Learning Journal Entry #10

Learning Journal #10: Cross-Cultural Experience and 260-282

I had numerous cross-cultural experiences that reinforced the major differences between text analysis and discourse analysis. Text analysis requires excellent reading capabilities and a background knowledge of the language and culture being studied. Discourse analysis, on the other hand, requires a certain sense of familiarity with the customs, beliefs, and expectations of a place and a people that allows you to react properly in social situations.  This is especially difficult in scattered dialogues, as opposed to monologues, when multiple individuals take turns in contributing to a conversation. There are certain bodily clues and cultural nuances that allow one to fit properly in this type of conversation. Many times during my stay in Thailand I felt as though I understood much of the vocabulary and sentences being spoken around me. But at times, during a meal for example, I still felt entirely lost in conversation and unable to contribute.

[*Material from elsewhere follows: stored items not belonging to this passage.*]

-- ==== Sys2Proof/Tests/Slice0.lean ====
section
/-! SUPPORT. Tests: an ill-formed command for each limit of WellFormed.lean, the worked examples and figures of spec/ on
single steps, and for each statement that has hypotheses a witness that meets them. -/

namespace Sys2Proof.Tests

set_option Elab.async false

open Sys2Proof Sys2Proof.Machine

/-- Tenant 1 is enabled; its ring r has 256 entries and is enabled. -/
def ringed (r : Nat) : State :=
  ((State.reset.setFld (TEN_CFG 1) TEN_CFG_STATE 1).setFld (RING_BASE_LO 1 r) RING_BASE_LO_LOG2SIZE 8).setBit
    (RING_CTRL 1 r) RING_CTRL_EN true

/-- Host channel 48 in state st with a descriptor queued. -/
def dma (st : Nat) : State :=
  (((State.reset.setFld (HIF_DMA_RBASE_LO 48) HIF_DMA_RBASE_LO_LOG2SIZE 6).setFld (HIF_DMA_PIDX 48) HIF_DMA_PIDX_IDX 1).setFld
    (HIF_DMA_STAT 48) HIF_DMA_STAT_STATE st)

/-- Lane 0 in link 0, which is enabled and in training state st. -/
def linked (st : Nat) : State :=
  ((State.reset.setFld (BLK_LANE_CFG 0) BLK_LANE_CFG_LINK 0).setBit (BLK_L_CFG 0) BLK_L_CFG_EN true).setFld
    (BLK_L_STAT 0) BLK_L_STAT_STATE st

def locked_ (st : Nat) : State := (linked st).setBit (BLK_LANE_STAT 0) BLK_LANE_STAT_BLOCK true

/-- That link ACTIVE to node 1 of a two-chip frame. -/
def peered : State :=
  (((linked 7).setFld (BLK_L_STAT 0) BLK_L_STAT_PEER 1).setBit (BLK_L_STAT 0) BLK_L_STAT_PEERVALID true).setFld BLK_NODE
    BLK_NODE_EXPNODES 1

/-- The redundancy state x. -/
def fov (x : Nat) : State := State.reset.setFld FOV_STAT FOV_STAT_STATE x

/-- The power state x. -/
def pwr (x : Nat) : State := State.reset.setFld PWR_STAT PWR_STAT_STATE x

/-- Source n in Hedgerow state x. -/
def hdg (n x : Nat) : State := State.reset.setFld (HDG_SRC_STAT n) HDG_SRC_STAT_STATE x

/-- Update state x with the start-up complete. -/
def upd (x : Nat) : State :=
  ((State.reset.setFld SVC_UPD SVC_UPD_STATE x).setBit PWR_STAT PWR_STAT_READY true).wr SVC_XLEN 64

/-- A firmware image that every check passes before any life cycle state. -/
def img : Image := ⟨0x4657494D, 1, 7, 1, 1, 1, 0, 64, 0, false, true, true, true⟩

/-- Update state x with that image running, staged and kept. -/
def held (x : Nat) : State :=
  (upd x).setSvc { (upd x).svc with running := some img, staged := some img, old := some img }

/-- Time base 0 in MODE m and state st. -/
def tb (m st : Nat) : State :=
  (State.reset.setFld (TIM_TB_CTRL 0) TIM_TB_CTRL_MODE m).setFld (TIM_TB_STAT 0) TIM_TB_STAT_STATE st

/-- A one-shot arming of base 0 at instant n, and a periodic one. -/
def oneShot (n : Nat) : Arming := ⟨0, false, n, 0, 100, none, none, false⟩
def every (n : Nat) : Arming := ⟨0, true, n, 1000, 100, none, none, false⟩

/-- Output 0 with an arming and perhaps a pulse in progress. -/
def pulsed (a : Arming) (p : Option (Nat × Nat)) : State := State.reset.setTpo 0 ⟨some a, p, none⟩

/-- Plane 16 under test with position p of plane p, and a rotation in stage n. -/
def rotating (n : Nat) : State := State.reset.setPlanes { State.reset.planes with rotation := some ⟨0, 0, 16, n, false⟩ }

/-- Media lane 1 with ML_CTRL c and ML_STAT st, raising nothing. -/
def ml (c st : Word) : State := ((State.reset.wr (ML_HDGEN 1) 0).wr (ML_CTRL 1) c).wr (ML_STAT 1) st

/-- MAC port 0 with MP_CFG c and MP_STAT st. -/
def mp (c st : Word) : State := (State.reset.wr (MP_CFG 0) c).wr (MP_STAT 0) st

/-- The reference clock in state x on entry 0, which names source 1, qualified where q. -/
def clk (x : Nat) (q : Bool) : State :=
  ((State.reset.setFld CLK_STAT CLK_STAT_STATE x).wr (CLK_PRI 0) 0x11).wr CLK_QUAL (if q then 2 else 0)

The cross-cultural experiences were most difficult for me not at the outset, rather after I had already displayed a level of language and cultural competence. A prime example of this is when I sat down for a meal with a Thai family having already had short introductory conversations with many of the individual family members. As the food was passed around, the “scattered dialogues” began and I was not able to keep up. All of the sudden everyone is looking at me and I have no idea what they want or how they expect me to react. It is at this point when I learned to admit failure and simply laugh in hopes that they would laugh along with me. Luckily, they usually did.